Mr. Holder declared that "waterboarding is torture"; if confirmed, he would become the first attorney general in eight years to acknowledge what has been obvious since at least the Spanish Inquisition. He promised to review Justice Department memos that provide the legal framework for detainee interrogations to ensure that they prohibit torture, and he supported using the Army Field Manual as the guide for all government interrogators. He rightly condemned military commissions because they fail to provide robust due process rights for those who are subject to government detention. Yet he also cited as his top priority the protection of the country from another attack and asserted that the country is "at war" and that the battlefield extends beyond the literal ones in Afghanistan and Iraq.

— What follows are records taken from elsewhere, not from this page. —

-- ==== Sys2Proof/Laws/Ops.lean ====
section
/-! SUPPORT. Laws/Ops.lean: what each shared operation around a command's own effect can do, said once, for the provers to cite. -/
namespace Sys2Proof.Machine

/-! ### The queue -/

/-- A step on a queue with a command in front is that command on the queue's rest. -/
theorem step_cons (s : State) (c : Instr) (r : List Instr) (h : s.pending = c :: r) : step s = exec c { s with pending := r } := by
  simp [step, h]

theorem step_nil (s : State) (h : s.pending = []) : step s = .next s := by simp [step, h]

/-! ### Issue and progress of a descriptor -/

/-- On stores that can be read a unit acts as it is. -/
@[simp] theorem withStores_nil (c : Nat) (d : Desc) (unit : Act (Option Stop)) : withStores [] c d unit = unit := rfl

/-- An issue either meets its descriptor and runs the unit, within the stores that it uses, on the state in which it executes, or leaves the state
as it is. -/
theorem issue_cases (op : Nat) (ref : DescRef) (unit : Desc → Act (Option Stop)) (s : State) :
    (∃ d, s.desc ref = some d ∧ d.opcode = op ∧ s.mayIssue ref.ctx d = true ∧ issue op ref unit s =
      State.settle ref.ctx ref.ring ref.index (withStores (s.badFor ref.ctx d) ref.ctx d (unit d) (s.startIssue ref.ctx d).tick)) ∨
    ((∀ d, s.desc ref = some d → ¬ (d.opcode = op ∧ s.mayIssue ref.ctx d = true)) ∧ issue op ref unit s = s) := by
  unfold issue
  cases h : s.desc ref with
  | none => exact .inr ⟨fun d e => by simp at e, rfl⟩
  | some d =>
    by_cases g : d.opcode = op ∧ s.mayIssue ref.ctx d = true
    · exact .inl ⟨d, rfl, g.1, g.2, by simp [g]⟩
    · exact .inr ⟨fun e he => by cases he; exact g, by simp [g]⟩

/-- A descriptor that issues, with no uncorrectable word to use, runs its unit as it is. -/
theorem issue_of_issues (op : Nat) (ref : DescRef) (d : Desc) (unit : Desc → Act (Option Stop)) (s : State) (h : s.issues ref op d) :
    issue op ref unit s = State.settle ref.ctx ref.ring ref.index (unit d (s.begun ref d)) := by
  obtain ⟨h1, h2, h3, h4⟩ := h
  simp [issue, h1, h2, h3, h4, State.begun]

/-- A unit goes on, within the stores that its descriptor uses, with a descriptor that executes at its units, or leaves the state as it is. -/
theorem continueDesc_cases (op : Nat) (ref : DescRef) (unit : Desc → Act (Option Stop)) (s : State) :
    (∃ d, s.desc ref = some d ∧ d.opcode = op ∧ d.st = .executing ∧ (s.ctx ref.ctx).atUnits = true ∧ continueDesc op ref unit s =
      State.settle ref.ctx ref.ring ref.index (withStores (s.badFor ref.ctx d) ref.ctx d (unit d) s.tick)) ∨
    ((∀ d, s.desc ref = some d → ¬ (d.opcode = op ∧ d.st = .executing ∧ (s.ctx ref.ctx).atUnits = true)) ∧
      continueDesc op ref unit s = s) := by
  unfold continueDesc
  cases h : s.desc ref with
  | none => exact .inr ⟨fun d e => by simp at e, rfl⟩
  | some d =>
    by_cases g : d.opcode = op ∧ d.st = .executing ∧ (s.ctx ref.ctx).atUnits = true
    · exact .inl ⟨d, rfl, g.1, g.2.1, g.2.2, by simp [g]⟩
    · exact .inr ⟨fun e he => by cases he; exact g, by simp [g]⟩

/-- A descriptor that runs, with no uncorrectable word to use, runs its unit as it is. -/
theorem continueDesc_of_runs (op : Nat) (ref : DescRef) (d : Desc) (unit : Desc → Act (Option Stop)) (s : State) (h : s.runs ref op d) :
    continueDesc op ref unit s = State.settle ref.ctx ref.ring ref.index (unit d s.tick) := by
  obtain ⟨h1, h2, h3, h4, h5⟩ := h
  simp [continueDesc, h1, h2, h3, h4, h5]

/-- What becomes of a unit whose descriptor uses an uncorrectable word that it does not write anew: the refusal that it gives, or 0x31 (R460). -/
theorem storeOutcome_bad (bad : List BadWord) (c : Nat) (d : Desc) (s : State) (r : EStateM.Result Stop State (Option Stop)) (b : BadWord)
    (h : bad.find? (fun b => !d.anew b) = some b) :
    (storeOutcome bad c d s r = r ∧ ∃ st t, (r = .error st t ∨ r = .ok (some st) t) ∧ st.refuses d.opcode = true) ∨
    storeOutcome bad c d s r = failStore (d.who c) b s := by
  unfold storeOutcome
  match r with
  | .ok none t => exact .inr (by simp [h])
  | .ok (some st) t =>
    by_cases hr : st.refuses d.opcode = true
    · exact .inl ⟨by simp [h, hr], st, t, .inr rfl, hr⟩
    · exact .inr (by simp [h, hr])
  | .error st t =>
    by_cases hr : st.refuses d.opcode = true
    · exact .inl ⟨by simp [h, hr], st, t, .inl rfl, hr⟩
    · exact .inr (by simp [h, hr])

/-- What an action ends in: a state in which the descriptor goes on, or one in which it is finished with a status. -/
theorem State.settle_cases (c r : Nat) (i : Word) (o : EStateM.Result Stop State (Option Stop)) :
    (∃ t, o = .ok none t ∧ State.settle c r i o = t) ∨
    (∃ st t, (o = .ok (some st) t ∨ o = .error st t) ∧ State.settle c r i o = t.finish c r i st) := by
  match o with
  | .ok none t => exact .inl ⟨t, rfl, rfl⟩
  | .ok (some st) t => exact .inr ⟨st, t, .inl rfl, rfl⟩
  | .error st t => exact .inr ⟨st, t, .inr rfl, rfl⟩

/-- A status finishes one descriptor of one context and changes no other part of the state. -/
theorem State.finish_onlyCtx (s : State) (c r : Nat) (i : Word) (st : Stop) : s.onlyCtx (s.finish c r i st) c :=
  ⟨rfl, fun j h => by rw [State.finish, State.modDesc, State.ctx_modCtx_other _ c j _ h, State.ctx_modCtx_other _ c j _ h]⟩

/-- Progress is kept in one descriptor of one context. -/
theorem State.setProg_onlyCtx (s : State) (c r : Nat) (i : Word) (p : Prog) : s.onlyCtx (s.setProg c r i p) c :=
  ⟨rfl, fun j h => State.ctx_modCtx_other s c j _ h⟩

/-! ### What leaves the module, logs, answers -/

theorem State.emit_eq (s : State) (o : Out) : s.emit o = { s with outs := s.outs ++ [o] } := rfl
theorem State.emits_eq (s : State) (os : List Out) : s.emits os = { s with outs := s.outs ++ os } := rfl
theorem State.tick_eq (s : State) : s.tick = { s with free := s.free + 1 } := rfl

/-- An entry of the module error log changes the log's own registers and pulls MGT_ALERT_N low; ORDINAL goes up by one. -/
theorem State.errLog_only (s : State) (cls source unit core : Nat) (loc : DWord) (who : LogWho) :
    ∃ e, s.errLog cls source unit core loc who = { s with err := e, pins := { s.pins with alert := true } } ∧
      e.log.ord = s.err.log.ord + 1 ∧ e.fatal = s.err.fatal ∧ e.closed = s.err.closed := by
  exact ⟨_, rfl, rfl, rfl, rfl⟩

/-- An answer is one entry of what leaves the module, and pulls MGT_ALERT_N low. -/
theorem State.answer_eq (s : State) (cmd code : Nat) (data : List Byte) :
    s.answer cmd code data = { s with pins := { s.pins with alert := true }, outs := s.outs ++ [.mgt cmd code data] } := rfl

/-- A reply leaves where the connector stays mated, and not otherwise. -/
theorem State.reply_eq (s : State) (p : OwnerProof) (cmd code : Nat) :
    s.reply p cmd code = if p.mated then s.answer cmd code [] else s := rfl

/-- What the asking of an owner command can do (R446): it is served, it waits, or no Bluone hears it. -/
theorem State.ask_cases (s : State) (i : Instr) (act : State → State) :
    (s.hears = true ∧ s.ask i act = act s) ∨
    (s.hears = false ∧ s.ask i act = { s with blu := { s.blu with waiting := s.blu.waiting ++ [i] } }) ∨
    (s.hears = false ∧ (s.pins.inputGood = false ∨ s.blu.halted = true) ∧ s.ask i act = s) := by
  unfold State.ask
  cases s.hears <;> cases s.pins.inputGood <;> cases s.blu.halted <;> simp

/-- What an owner command that is heard can do (R440): an answer of 1, 2 or 3 with no other effect but the nonce's, or its effect. -/
theorem State.ownerCmd_cases (s : State) (cmd : Nat) (args : List Byte) (p : OwnerProof) (act : State → State × Nat) (h : s.hears = true) :
    (s.unowned = true ∧ s.ownerCmd cmd args p act = s.reply p cmd 2) ∨
    (s.unowned = false ∧ s.inRecovery = true ∧ s.ownerCmd cmd args p act = s.reply p cmd 3) ∨
    (s.inRecovery = false ∧ 2 ≤ s.blu.stage ∧ s.unowned = false ∧ s.blu.nonce ≠ some p.nonce ∧ s.ownerCmd cmd args p act = s.reply p cmd 1) ∨
    (s.ownerHears p ∧ s.ownerSigned cmd args p = false ∧ s.ownerCmd cmd args p act = s.nonceUsed.reply p cmd 1) ∨
    (s.ownerHears p ∧ s.ownerSigned cmd args p = true ∧
      s.ownerCmd cmd args p act = (act s.nonceUsed).1.reply p cmd (act s.nonceUsed).2) := by
  unfold State.ownerCmd State.ownerHears
  by_cases h3 : s.unowned = true
  · exact .inl ⟨h3, by rw [if_pos h3]⟩
  rw [if_neg h3]
  simp only [Bool.not_eq_true] at h3
  by_cases h1 : s.inRecovery = true
  · exact .inr (.inl ⟨h3, h1, by rw [if_pos h1]⟩)
  rw [if_neg h1]
  simp only [Bool.not_eq_true] at h1
  have h2 : 2 ≤ s.blu.stage := by simpa [State.hears, h1] using h
  by_cases h4 : s.blu.nonce = some p.nonce
  · rw [if_neg (by simp [h4])]
    cases h5 : s.ownerSigned cmd args p <;> simp only [State.ownerSigned] at h5 <;> simp only [h5]
    · exact .inr (.inr (.inr (.inl ⟨⟨h1, h2, h3, h4⟩, by simp, rfl⟩)))
    · exact .inr (.inr (.inr (.inr ⟨⟨h1, h2, h3, h4⟩, by simp, rfl⟩)))
  · exact .inr (.inr (.inl ⟨h1, h2, h3, h4, by rw [if_pos h4]⟩))

/-- What an SPDM request can do (R438): nothing before stage 2, ERROR out of its order, else its response. -/
theorem State.spdmReply_cases (s : State) (need code : Nat) (data : List Byte) (next : Nat) :
    (s.blu.stage < 2 ∧ s.spdmReply need code data next = s) ∨
    (2 ≤ s.blu.stage ∧ s.blu.spdm < need ∧ s.spdmReply need code data next = s.spdmOut 0x7F [4]) ∨
    (2 ≤ s.blu.stage ∧ need ≤ s.blu.spdm ∧
      s.spdmReply need code data next = ({ s with blu := { s.blu with spdm := next } } : State).spdmOut code data) := by
  unfold State.spdmReply
  by_cases h1 : s.blu.stage < 2
  · exact .inl ⟨h1, by simp [h1]⟩
  · by_cases h2 : s.blu.spdm < need
    · exact .inr (.inl ⟨by omega, h2, by simp [h1, h2]⟩)
    · exact .inr (.inr ⟨by omega, by omega, by simp [h1, h2]⟩)

/-! ### Resets -/

/-- What a cold or module reset keeps (R465): what no rail powers, the queue, and the model's own fields. -/
theorem State.reboot_kept (s : State) (switch good : Bool) :
    (s.reboot switch good).blu = s.settleFrost.blu.unpowered ∧ (s.reboot switch good).pending = s.settleFrost.pending ∧
      (s.reboot switch good).outs = s.settleFrost.outs ∧ (s.reboot switch good).ctxs = [] ∧ (s.reboot switch good).boot = Boot.reset ∧
      (s.reboot switch good).sec = SecRegs.reset ∧ (s.reboot switch good).err = ErrMod.reset := by
  unfold State.reboot
  generalize s.settleFrost = r
  exact ⟨rfl, rfl, rfl, rfl, rfl, rfl, rfl⟩

end Sys2Proof.Machine
end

Mr. Holder ably handled questions about his role in two controversial clemency matters during the Clinton administration. He engaged in an extensive and appropriate mea culpa over his role in the pardon of billionaire financier and fugitive Marc Rich, whose ex-wife had donated hundreds of thousands of dollars to President Bill Clinton. Mr. Holder acknowledged his failure to fully vet the details of Mr. Rich's case and recognized that he should not have given the White House provisional approval for the move without having had more information.

Mr. Holder defended his support for Mr. Clinton's commutation of the sentences of 16 members of a Puerto Rican terrorist group based on the facts that none of the 16 had been convicted of murder and that most had served almost 20 years in prison. There is still much to dislike in the commutations themselves. But no new evidence emerged to challenge Mr. Holder's assertion that the recommendation was based on his best judgment.

If confirmed, Mr. Holder may feel inclined to distance himself from pardon decisions or to recommend against clemency in valid, but controversial, cases. He should resist this temptation. The pardon power clearly rests with the president, but the Justice Department's judgment must inform these decisions, and withholding a merited pardon is no more justifiable than bestowing one on an undeserving person.